Alongside her work in collage, L. Babari began experimenting with sound starting in 2010, using both text and voice in her creations. Lecture (2017) is a moving recital-lesson wherein the artist has her own daughter read the 1957 plea made by lawyer Jacques Vergès for Djamila Bouhired, an activist with Algeria’s National Liberation Front. Through it, a moment of translation and intergenerational transmission of a painful history is rendered visible. Voix publiques (2018) presents a different kind of plea: a collection of poetic, theoretical and literary texts from different authors engaging in political struggle are brought together, forming a cartography of voices in English, Arabic, Bambara, Creole, French, Kabyle, Russian and Wolof. Affects (2017) is a one-take reading by two actors of a chapter from Frantz Fanon’s 1952 book Black Skin, White Masks, in which we hear the actors’ voices engaging with the theoretical text, bringing their own affects and relationships to this major work of decolonial thought.

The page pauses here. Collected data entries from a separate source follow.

/-- Settles O56: neither the cause of a fault nor the effect reads a dead entry. -/
theorem deadFramesHaveNoInfluence : Obligations.DeadFramesHaveNoInfluence := by
  intro i s t dead hdead h
  have hsame : SameLiveFrames s { s with stack := dead } := ⟨⟨dead, rfl⟩, hdead⟩
  suffices ∃ u, exec i { s with stack := dead } = .next u ∧ SameLiveFrames t u by
    obtain ⟨u, hu, htu⟩ := this
    exact ⟨u, hu, htu.sp, htu.live, htu.keepsAllBut⟩
  have hcause := hsame.faultOf_eq i
  rcases of_exec_eq_next h with ⟨f, hf, rfl⟩ | ⟨hf, rfl⟩
  · exact ⟨_, exec_of_faultOf_some (hcause.trans hf), hsame.raise f⟩
  · exact ⟨_, exec_of_faultOf_none (hcause.trans hf), hsame.effect hf⟩

end Sys2Proof.Machine
end

section
/-! PROOFS. The register and ALU instructions. -/

namespace Sys2Proof.Machine

/-! ## Byte arithmetic -/

theorem toNat_flagByte_carryOf (p q : Byte) :
    (flagByte (carryOf p q)).toNat = if p.toNat + q.toNat > 255 then 1 else 0 := by
  by_cases h : p.toNat + q.toNat > 255 <;> simp [carryOf, flagByte, h]

theorem toNat_flagByte_exceeds (p q : Byte) :
    (flagByte (exceeds p q)).toNat = if p.toNat > q.toNat then 1 else 0 := by
  by_cases h : q.toNat < p.toNat <;> simp [exceeds, flagByte, h]

/-- The bit that a right shift moves out is the remainder by two. -/
theorem toNat_flagByte_lowBit (p : Byte) : (flagByte (lowBit p)).toNat = p.toNat % 2 := by
  revert p; decide

/-- The bit that a left shift moves out is the quotient by 128. -/
theorem toNat_flagByte_highBit (p : Byte) : (flagByte (highBit p)).toNat = p.toNat / 128 := by
  revert p; decide

theorem toNat_byte_add (p q : Byte) : (p + q).toNat = (p.toNat + q.toNat) % 256 := BitVec.toNat_add p q

theorem toNat_byte_sub (p q : Byte) : (p - q).toNat = (p.toNat + 256 - q.toNat) % 256 := by
  rw [BitVec.toNat_sub]
  omega

theorem toNat_shiftRight_one (p : Byte) : (p >>> 1).toNat = p.toNat / 2 := by
  rw [BitVec.toNat_ushiftRight, Nat.shiftRight_one]

theorem toNat_shiftLeft_one (p : Byte) : (p <<< 1).toNat = p.toNat * 2 % 256 := by
  rw [BitVec.toNat_shiftLeft, Nat.shiftLeft_eq]

/-! ## One register, no flag -/

/-- An instruction whose effect is one register write and the ordinary advance. -/
theorem exists_exec_writesReg {i : Instr} {s : State} {x : Reg} {b : Byte}
    (h : exec i s = .next (s.setReg x b).advance) : ∃ t, exec i s = .next t ∧ WritesReg s t x b :=
  ⟨_, h, s.setReg_advance_writesReg x b⟩

/-- Settles O6: one register write of the byte sum, which wraps. -/
theorem addByteWrapsWithoutFlag : Obligations.AddByteWrapsWithoutFlag := fun x nn s =>
  ⟨_, s.reg x + nn, rfl, s.setReg_advance_writesReg x _, toNat_byte_add _ nn⟩

/-- Settles O7: each form is one register write of a byte made bit by bit. -/
theorem moveAndLogicWriteNoFlag : Obligations.MoveAndLogicWriteNoFlag := fun x y s =>
  ⟨exists_exec_writesReg rfl,
    ⟨_, s.reg x ||| s.reg y, rfl, s.setReg_advance_writesReg x _, fun _ => BitVec.getLsbD_or⟩,
    ⟨_, s.reg x &&& s.reg y, rfl, s.setReg_advance_writesReg x _, fun _ => BitVec.getLsbD_and⟩,
    ⟨_, s.reg x ^^^ s.reg y, rfl, s.setReg_advance_writesReg x _, fun _ => BitVec.getLsbD_xor⟩⟩

/-! ## A result and a flag, in the order of D8 -/

/-- Settles O8: the sum is written before the flag, so the flag is what VF ends with. -/
theorem addRegistersSumThenCarry : Obligations.AddRegistersSumThenCarry := by
  intro x y s
  refine ⟨effect (.addR x y) s, rfl, fun r => ?_, effect_pcMoves (fun _ => rfl) s, effect_keepsAllBut (.addR x y) s⟩
  simp only [effect, reg_transfer, dataEffect, State.reg_setFlag, State.reg_setReg, apply_ite BitVec.toNat,
    toNat_flagByte_carryOf, toNat_byte_add]

/-- Settles O9: the flag is written after the difference, and only on the path of the strict comparison. -/
theorem subtractForwardKeepsFlagOnNoCarry : Obligations.SubtractForwardKeepsFlagOnNoCarry := by
  intro x y s
  refine ⟨effect (.sub x y) s, rfl, fun r => ?_, effect_pcMoves (fun _ => rfl) s, effect_keepsAllBut (.sub x y) s⟩
  simp only [effect, reg_transfer, dataEffect, State.reg_setSubFlag, State.reg_setReg, apply_ite BitVec.toNat,
    toNat_byte_sub, gt_iff_lt]
  rfl

/-- Settles O10: the flag is written after the difference on both paths of the comparison. -/
theorem subtractReverseWritesFlagOnBothPaths : Obligations.SubtractReverseWritesFlagOnBothPaths := by
  intro x y s
  refine ⟨effect (.subn x y) s, rfl, fun r => ?_, effect_pcMoves (fun _ => rfl) s, effect_keepsAllBut (.subn x y) s⟩
  simp only [effect, reg_transfer, dataEffect, State.reg_setFlag, State.reg_setReg, apply_ite BitVec.toNat,
    toNat_flagByte_exceeds, toNat_byte_sub]

/-- Settles O11: the flag is written before the shifted byte, so the byte is what VF ends with; y is nowhere read. -/
theorem shiftsWriteFlagThenResult : Obligations.ShiftsWriteFlagThenResult := by
  intro x y s
  constructor
  · refine ⟨effect (.shr x y) s, rfl, fun r => ?_, effect_pcMoves (fun _ => rfl) s, effect_keepsAllBut (.shr x y) s⟩
    simp only [effect, reg_transfer, dataEffect, State.reg_setFlag, State.reg_setReg, apply_ite BitVec.toNat,
      toNat_flagByte_lowBit, toNat_shiftRight_one]
  · refine ⟨effect (.shl x y) s, rfl, fun r => ?_, effect_pcMoves (fun _ => rfl) s, effect_keepsAllBut (.shl x y) s⟩
    simp only [effect, reg_transfer, dataEffect, State.reg_setFlag, State.reg_setReg, apply_ite BitVec.toNat,
      toNat_flagByte_highBit, toNat_shiftLeft_one]

/-- Settles O12: the byte drawn is the source's at the count before, which the draw raises by one. -/
theorem randomByteIsMasked : Obligations.RandomByteIsMasked := by
  intro x nn s
  refine ⟨effect (.rnd x nn) s, rfl, fun r => ?_, rfl, effect_pcMoves (fun _ => rfl) s,
    (effect_keepsAllBut (.rnd x nn) s).mono (by simp [dataParts, partsWritten])⟩
  simp only [effect, reg_transfer, dataEffect, State.reg_setReg, State.reg_consumeDraw]
  rfl

end Sys2Proof.Machine
end

section
/-! PROOFS. The timer moves, the start and the end of a wait for a key, the key events and the reads of the host. -/

namespace Sys2Proof.Machine
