-- ==== Sys2Proof/Machine/Lanes.lean ====
section
/-!
DEFINITION. The Lane Receivers (chapter 1, R9 to R21): the measure of a lane field start, its judgement
in SEEK, TIMED and UNTIMED, the line check, the missed-field watch, the delivery decision, and the
effects of SET LANE and RESEEK.
-/

namespace Sys2Proof.Machine

open Sys2Proof

/-! ### Measuring a lane field start (R9) -/

/-- The lateness d of a lane field start taken `elapsed` whole line periods into an output field of
nominal length `length` (R9). -/
def measuredLateness (length elapsed : Nat) : Int :=
  if 2 * elapsed < length then (elapsed : Int) else (elapsed : Int) - (length : Int)

/-- Whether such a start is matched with the next output field (R9). -/
def matchesNext (length elapsed : Nat) : Bool := !decide (2 * elapsed < length)

/-! ### Judging a lane field start (R12 to R15) -/

/-- What a judgement gives: the lane record, the conditions it records, and whether the lane field that
this start opens may be delivered (taken in TIMED with no slip, R11). -/
structure Judgement where
  lane : Lane
  posts : List (ConditionKind × Int)
  own : Bool
deriving DecidableEq, Repr

/-- The length of the lane field just ended minus the nominal length (R13). -/
def Lane.lengthError (l : Lane) (f : Format) : Int := (l.lines : Int) - (nominalLines f l.openParity : Int)

/-- A lane field of incorrect length in SEEK or UNTIMED: the match restarts, LANE_FORMAT once per
stretch (R13, R15). -/
def Lane.wrongLength (l : Lane) (f : Format) : Judgement :=
  { lane := { l with matchCount := 0, mismatch := true }
    posts := if l.mismatch then [] else [(.laneFormat, l.lengthError f)]
    own := false }

/-- The lane enters TIMED at lateness `d`: this lane field is the first one delivered (R13, R15). The manual
gives the match count no value in TIMED; that it returns to 0 is the model's choice (log 43). -/
def Lane.enterTimed (l : Lane) (d : Int) : Judgement :=
  { lane := { l with state := .timed, lateness := d, delay := (16 - d).toNat, matchCount := 0 }
    posts := []
    own := true }

/-- The lane enters UNTIMED, with LANE_UNTIMED (R13, R14). -/
def Lane.enterUntimed (l : Lane) (d : Int) : Judgement :=
  { lane := { l with state := .untimed, matchCount := 0 }
    posts := [(.laneUntimed, d)]
    own := false }

/-- A lane field that qualifies as a first (R13). -/
def Lane.qualifyFirst (l : Lane) (d : Int) : Judgement :=
  { lane := { l with candidate := d, matchCount := 1, mismatch := false }, posts := [], own := false }

/-- The judgement in SEEK (R13). -/
def Lane.judgeSeek (l : Lane) (f : Format) (d : Int) : Judgement :=
  if l.lengthError f ≠ 0 then l.wrongLength f
  else if l.matchCount = 0 ∨ l.candidate ≠ d then l.qualifyFirst d
  else if d.natAbs ≤ l.settings.window then l.enterTimed d
  else l.enterUntimed d

/-- The judgement in UNTIMED: as in SEEK, but only a lateness within the window counts as a first, and a
second outside the window records nothing (R15). A correct length ends the stretch of mismatch also
outside the window (log 36). -/
def Lane.judgeUntimed (l : Lane) (f : Format) (d : Int) : Judgement :=
  if l.lengthError f ≠ 0 then l.wrongLength f
  else if ¬ d.natAbs ≤ l.settings.window then
    { lane := { l with matchCount := 0, mismatch := false }, posts := [], own := false }
  else if l.matchCount = 0 ∨ l.candidate ≠ d then l.qualifyFirst d
  else l.enterTimed d

/-- A pending slip is applied: the delay of the lateness in use (first row of R14). -/
def Lane.applySlip (l : Lane) : Lane :=
  if l.slip then { l with delay := (16 - l.lateness).toNat, slip := false } else l

/-- The rows of R14 below the first, for a lane in TIMED; `again` says that the start is matched with an
output field that already has a matched lane field of this lane. The manual does not say whether the
LANE_FORMAT of that row sets the mismatch flag; the model leaves the flag as it was (log 46). -/
def Lane.judgeTimedRows (l : Lane) (f : Format) (d : Int) (again : Bool) : Judgement :=
  if ¬ d.natAbs ≤ l.settings.window then l.enterUntimed d
  else if again then
    { lane := { l with state := .seek, matchCount := 0 }
      posts := [(.laneFormat, l.lengthError f)]
      own := false }
  else if d = l.lateness then { lane := l, posts := [], own := true }
  else
    { lane := { l with lateness := d, slip := true }
      posts := [(.laneSlip, d - l.lateness)]
      own := false }

/-- The judgement in TIMED (R14). -/
def Lane.judgeTimed (l : Lane) (f : Format) (d : Int) (again : Bool) : Judgement :=
  l.applySlip.judgeTimedRows f d again

/-- A start that only begins the first lane field to be judged: from DOWN (R12), or the first after a
RESEEK or a format change (R20). -/
def Lane.judgeOpening (l : Lane) : Judgement :=
  { lane := { l with state := .seek, matchCount := 0, mismatch := false }, posts := [], own := false }

/-- A lane field start acted on by the lane's state (R12 to R15, R20). -/
def Lane.judge (l : Lane) (f : Format) (d : Int) (again : Bool) : Judgement :=
  match l.state with
  | .down => l.judgeOpening
  | .seek => if l.unjudged then l.judgeOpening else l.judgeSeek f d
  | .timed => l.judgeTimed f d again
  | .untimed => l.judgeUntimed f d

/-- Whether a match already there may be delivered. It then stays, as at most one lane field of a lane is
delivered for each output field (R9); else the new one stands (log 15). -/
def hasOwn (old : Option LaneMatch) : Bool := old.any (·.own)

/-- What every lane field start does to the record beside its judgement: the counts return to 0, the
limit and the chroma swap in force are taken (R16, R18), and the lane field is matched (R9). -/
def Lane.opened (l : Lane) (m : LaneMatch) (toNext : Bool) (openParity : Parity) : Lane :=
  let l' :=
    { l with
      bad := 0, lines := 0, unjudged := false, seen := true, openParity := openParity
      limitInForce := l.settings.limit, swapInForce := l.settings.swap }
  if toNext then
    if hasOwn l.matchedNext then { l' with target := .next, stored := false }
    else { l' with matchedNext := some m, target := .next, stored := true, pictureNext := [] }
  else
    if hasOwn l.matchedCurrent then { l' with target := .current, stored := false }
    else { l' with matchedCurrent := some m, target := .current, stored := true, pictureCurrent := [] }

/-- The delivery decision for the output field in progress: on the matched lane field where there is
one, else on the lane's state with its substitute (R11). -/
def Lane.decide (l : Lane) : Lane :=
  { l with decision := l.matchedCurrent.getD ⟨l.state, false⟩ }

/-- The lane record after a lane field start (R9 to R16). A lane field matched with the output field in
progress is deliverable only where it started no later than the presentation point. The decision is taken
again, which after the presentation point changes only the state that STATUS reports: that after the
matched lane field start, also where it comes after the point (R11, log 15). -/
def Lane.afterStart (l : Lane) (t : Timing) (elapsed : Nat) : Judgement :=
  let length := nominalLines t.format t.parity
  let toNext := matchesNext length elapsed
  let again := (if toNext then l.matchedNext else l.matchedCurrent).isSome
  let v := l.judge t.format (measuredLateness length elapsed) again
  let m : LaneMatch := ⟨v.lane.state, v.own && (toNext || !t.presented)⟩
  let l' := v.lane.opened m toNext (if toNext then t.nextParity else t.parity)
  { v with lane := if t.presented && toNext then l' else l'.decide }

/-- At each lane-C field start the taken count and the dropped count return to 0 (R23). -/
def State.resetControlCounts (s : State) : State :=
  { s with receiver := { s.receiver with taken := 0, dropped := 0 } }

/-- A lane field start is taken (R9). A number that names no lane has no effect (log 29). A lane-C field
start does not itself end the blanking of the lane field before: a packet in reception stays, where the lane
still takes packets, up to the row CONTROL_BLANKING_END, and the order of the two rows is that of the queue,
the model's choice (log 47). -/
def State.laneFieldStart (s : State) (n elapsed : Nat) : State :=
  if isLane n then
    let v := (s.lane n).afterStart s.timing elapsed
    let s' := (s.setLane n v.lane).postConditions n v.posts
    if n = laneC then s'.resetControlCounts else s'
  else s

/-! ### Lines (R16) -/

/-- A received line is bad when its length is not the line length of the format or its check word does
not agree (R16, R185). -/
def badLine (f : Format) (samples : Line) (check : LinkWord) : Bool :=
  samples.length != lineLength f || check != checkWord samples

/-- Chroma swap: Cb and Cr of every pixel pair exchanged (R10). Where a short bad line ends in an
incomplete pair, fewer than four samples, that rest stays as received: the model's choice (log 37). -/
def swapChroma : Line → Line
  | cb :: y :: cr :: y' :: rest => cr :: y :: cb :: y' :: swapChroma rest
  | rest => rest

/-- An active line of the lane field in progress enters the alignment buffer (R10, R185, log 17). -/
def Lane.store (l : Lane) (f : Format) (samples : Line) : Lane :=
  if l.stored = true ∧ l.lines < activeLines f then
    let line := if l.swapInForce then swapChroma samples else samples
    match l.target with
    | .current => { l with pictureCurrent := l.pictureCurrent ++ [line] }
    | .next => { l with pictureNext := l.pictureNext ++ [line] }
    | .past => l
  else l

/-- The lane goes to SEEK on bad lines, with LANE_ERRORS and the count reached as detail (R16). -/
def State.laneErrorsReached (s : State) (n : Nat) : State :=
  let l := s.lane n
  (s.setLane n { l with state := .seek, matchCount := 0, slip := false }).postCondition .laneErrors n
    l.bad

/-- A received line: stored, counted, and where it is bad the bad-line count rises, up to the limit in
force, at which the lane goes to SEEK (R16). In DOWN no line is kept. Lane C's alignment buffer and its chroma
swap are not used: its lines are counted and checked alone (R17, R18). -/
def State.laneLine (s : State) (n : Nat) (samples : Line) (check : LinkWord) : State :=
  let l := s.lane n
  if isLane n ∧ l.state ≠ .down then
    let buffered := if n = laneC then l else l.store s.timing.format samples
    let stored := { buffered with lines := l.lines + 1 }
    if badLine s.timing.format samples check ∧ l.bad < l.limitInForce then
      let s' := s.setLane n { stored with bad := l.bad + 1 }
      if l.bad + 1 = l.limitInForce then s'.laneErrorsReached n else s'
    else s.setLane n stored
  else s

/-! ### The missed-field watch and the turn of the output field (R12) -/

/-- The lane record on entering DOWN by the missed-field watch (R12). -/
def Lane.goDown (l : Lane) : Lane :=
  { l with
    state := .down, missed := 0, matchCount := 0, slip := false, mismatch := false, bad := 0 }

/-- The lane goes to DOWN and records LANE_DOWN (R12). -/
def State.laneToDown (s : State) (n : Nat) : State :=
  (s.setLane n (s.lane n).goDown).postCondition .laneDown n 0

/-- The output field of the matches and pictures turns: what was matched with the next output field is
now matched with the one in progress, whose parity `p` a lane field matched with it takes (R9, R13). -/
def Lane.turnField (l : Lane) (p : Parity) : Lane :=
  { l with
    seen := false
    openParity := if l.target = .next then p else l.openParity
    matchedCurrent := l.matchedNext
    matchedNext := none
    pictureCurrent := l.pictureNext
    pictureNext := []
    target :=
      match l.target with
      | .next => .current
      | .current | .past => .past }

/-- The count of the watch: in every state but DOWN, one more where no lane field start was taken in the
output field that has just ended, else 0 (R12). -/
def Lane.watched (l : Lane) : Lane :=
  if l.state = .down then l
  else if l.seen then { l with missed := 0 }
  else { l with missed := l.missed + 1 }

/-- One lane at an output field start, its number and parity taken: the watch, then the turn of the
field (R12). -/
def State.watchLane (s : State) (n : Nat) : State :=
  let l := (s.lane n).watched
  let s' := s.setLane n (l.turnField s.timing.parity)
  if l.state ≠ .down ∧ 2 ≤ l.missed then s'.laneToDown n else s'

/-- The lane numbers 1 to 25. -/
def laneNumbers : List Nat := (List.range 25).map (· + 1)

/-- The watch over every lane, in order of lane number (R12, log 14). -/
def State.watchLanes (s : State) : State := laneNumbers.foldl State.watchLane s

/-- The delivery decision of every lane (R11). -/
def State.decideLanes (s : State) : State :=
  { s with lanes := changeAll (fun _ l => l.decide) s.lanes }

/-! ### SET LANE and RESEEK (R18, R20) -/

/-- SET LANE replaces the four settings of the named lane (R18). -/
def State.setLaneSettings (s : State) (n : Nat) (settings : LaneSettings) : State :=
  s.setLane n { s.lane n with settings := settings }

/-- A lane sent to SEEK by RESEEK or a format change: the counts and flags cleared, delay and settings
kept, the lane field in progress not judged, and no lane field matched, so that its substitute is
delivered (R20, R8, log 16); STATUS then reports SEEK for that field also where a lane field matched with it
had started before (log 44). Where the delivery decision of the output field in progress is to stand,
`decided`, its match stays. -/
def Lane.reseek (l : Lane) (decided : Bool) : Lane :=
  { l with
    state := .seek, matchCount := 0, slip := false, mismatch := false, bad := 0, missed := 0
    unjudged := true, matchedCurrent := if decided then l.matchedCurrent else none
    matchedNext := none }

/-- Every lane that `named` holds of goes to SEEK; for lane C a packet in reception is discarded
(R8, R20, R24). -/
def State.reseekLanes (s : State) (named : Nat → Bool) (decided : Bool) : State :=
  { s with
    lanes := changeAll (fun i l => if named (i + 1) then l.reseek decided else l) s.lanes
    receiver := if named laneC then { s.receiver with inReception := none } else s.receiver }

end Sys2Proof.Machine
end

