/-- The bytes of a payload hold values of the sets that R27, R183 and the codes of 11.3 give for its kind,
at the places of 11.4; the fields that R28 clamps, and those that R183 leaves unread, are not tested. -/
def payloadInSets (p : List Byte) : Prop :=
  match byteAt p 0 with
  | 1 => byteAt p 6 ≤ 19 ∧ byteAt p 7 ≤ 30
  | 2 => byteAt p 6 ≤ 1 ∧ byteAt p 7 ≤ 15
  | 3 => byteAt p 6 ≤ 4 ∧ byteAt p 7 ≤ 1 ∧ byteAt p 10 ≤ 15 ∧ byteAt p 13 ≤ 1 ∧ byteAt p 14 ≤ 1
  | 4 | 5 | 6 | 7 | 8 => 1 ≤ byteAt p 6 ∧ byteAt p 6 ≤ 31
  | 9 => byteAt p 6 ≤ 1
  | 10 => byteAt p 6 ≤ 4
  | 11 =>
    byteAt p 6 ≤ 7 ∧ byteAt p 7 ≤ 1 ∧ fieldAt p 8 ≤ 1023 ∧ byteAt p 12 ≤ 1 ∧ byteAt p 13 ≤ 7 ∧
      (byteAt p 14 ≤ 15 ∨ byteAt p 14 = 255) ∧ fieldAt p 15 ≤ 4095 ∧ byteAt p 17 ≤ 1
  | 12 => byteAt p 6 ≤ 1
  | 13 =>
    1 ≤ byteAt p 6 ∧ byteAt p 6 ≤ 25 ∧ byteAt p 7 ≤ 2 ∧ 1 ≤ byteAt p 9 ∧ byteAt p 9 ≤ 15 ∧
      byteAt p 10 ≤ 1
  | 14 => longAt p 6 ≠ 0 ∧ longAt p 6 % 2 = 0 ∧ longAt p 6 < 2 ^ 26
  | 15 => byteAt p 6 ≤ 2
  | 16 =>
    byteAt p 6 ≤ 15 ∧ byteAt p 7 ≤ 4 ∧ fieldAt p 8 ≤ 4095 ∧ fieldAt p 10 ≤ 4095 ∧
      1 ≤ byteAt p 12 ∧ byteAt p 12 ≤ 64
  | 17 =>
    byteAt p 6 ≤ 7 ∧ byteAt p 7 ≤ 32 ∧ 1 ≤ byteAt p 8 ∧ byteAt p 8 ≤ 33 ∧
      byteAt p 7 + byteAt p 8 ≤ 33
  | 18 => byteAt p 6 ≤ 30 ∧ byteAt p 7 ≤ 7
  | 19 => 1 ≤ byteAt p 6 ∧ byteAt p 6 ≤ 7
  | 20 => byteAt p 6 ≤ 30 ∨ 32 ≤ byteAt p 6 ∧ byteAt p 6 ≤ 36
  | 21 =>
    byteAt p 6 = 0 ∨ byteAt p 6 = 1 ∧ byteAt p 8 ≤ 1 ∧
      (1 ≤ byteAt p 7 ∧ byteAt p 7 ≤ 24 ∨ 32 ≤ byteAt p 7 ∧ byteAt p 7 ≤ 35 ∨ byteAt p 7 = 37)
  | 22 => byteAt p 6 ≤ 1
  | 23 => byteAt p 6 = 0 ∨ byteAt p 6 = 1 ∧ byteAt p 7 ≤ 10 ∧ byteAt p 8 ≤ 25
  | 24 => byteAt p 6 ≤ 7 ∧ fieldAt p 7 ≤ 2047
  | 25 => byteAt p 6 ≤ 1
  | 26 => byteAt p 6 ≤ 28 ∨ byteAt p 6 = 255
  | 27 => True
  | _ => False

/-- The list `new` is `old` with the entry after every one whose due field is its own or earlier, and
before every later one, read forward from `n` (R33): in a list in order of due field that is one place
alone, so that entries of one due field stand in order of arrival. -/
def insertedInPlace (n : FieldNo) (e : Entry) (old new : List Entry) : Prop :=
  ∃ before after, old = before ++ after ∧ new = before ++ e :: after ∧
    (∀ x ∈ before, (x.due - n).toNat ≤ (e.due - n).toNat) ∧
    (∀ x, after.head? = some x → (e.due - n).toNat < (x.due - n).toNat) ∧
    (old.Pairwise (fun a b => (a.due - n).toNat ≤ (b.due - n).toNat) →
      ∀ x ∈ after, (e.due - n).toNat < (x.due - n).toNat)

/-! ### The terms of the statements: pictures -/

/-- The colour that a lane's substitute shows in the field in progress (R11, R159). -/
def State.substituteColour (s : State) (n : Nat) : Colour :=
  match look s.picture.substitutes (n - 1) .black with
  | .black => ⟨64, 512, 512⟩
  | .matte1 => s.picture.matte1
  | .matte2 => s.picture.matte2

/-- Sample `x` is what lane `n` delivers at a place of a line of the field in progress (R11): of its own
picture the sample received there, none where the line is short of the place (R16), and its substitute
where the lane delivers that or has not received the line (log 15). -/
def State.delivers (s : State) (n line place : Nat) (x : Sample) : Prop :=
  ((s.lane n).decision.own = true → ∀ samples, (s.lane n).pictureCurrent[line]? = some samples →
    (∀ w, samples[place]? = some w → x = .of w.toNat) ∧
    (samples.length ≤ place → x.filled = false)) ∧
  ((s.lane n).decision.own = false ∨ (s.lane n).pictureCurrent.length ≤ line →
    x = .of (Colour.at (s.substituteColour n) place))

/-- The column of the pixel whose coefficients a place takes: its own pixel for luma, the left pixel of
the pair for chroma (R108, R131). -/
def columnOf (place : Nat) : Nat := if place % 2 = 1 then place / 2 else 2 * (place / 4)

/-- The normalised coordinates of the pixel whose coefficients a place of a field line takes (R108). -/
def State.uv (s : State) (line place : Nat) : Nat × Nat :=
  (columnOf place * 4096 / width s.timing.format,
    (if s.timing.format = .interlaced1080 then 2 * line + s.timing.parity.toNat else line) * 4096 /
      height s.timing.format)

/-! ### The terms of the statements: reports -/

/-- The condition entries that NOTICES carries, of the unmasked ones `unmasked` in order of addition
(R178): at most 8 and as many as there are, kinds in the order of their codes (11.3), entries of one kind
in order of addition, and none left out while one of a later kind is carried. -/
def chosenByPriority (unmasked chosen : List Condition) : Prop :=
  chosen.length = min 8 unmasked.length ∧
    chosen.Pairwise (fun a b => a.kind.code ≤ b.kind.code) ∧
    ∀ k : ConditionKind,
      chosen.filter (·.kind == k) <+: unmasked.filter (·.kind == k) ∧
        (chosen.filter (·.kind == k) ≠ unmasked.filter (·.kind == k) →
          chosen.length = 8 ∧ ∀ c ∈ chosen, c.kind.code ≤ k.code)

L. Babari returned to drawing in 2020, while continuing to experiment in clay sculpture with pieces such as Autoréférence (2019), a white clay autobiographical work; video also remains an integral part of her research. Her work has been exhibited at the Centre Pompidou, MAC VAL, Kadist, David Roberts Art Foundation, Musée du Quai-Branly, Mucem, the Dakar Biennale, and the 2022 Biennale of the Frac Centre. It is included in the collections of the Musée d’Art Moderne d’Alger, Centre National des Arts Plastiques, Frac Centre Val de Loire et Occitanie, and the Musée des Abattoirs in Toulouse.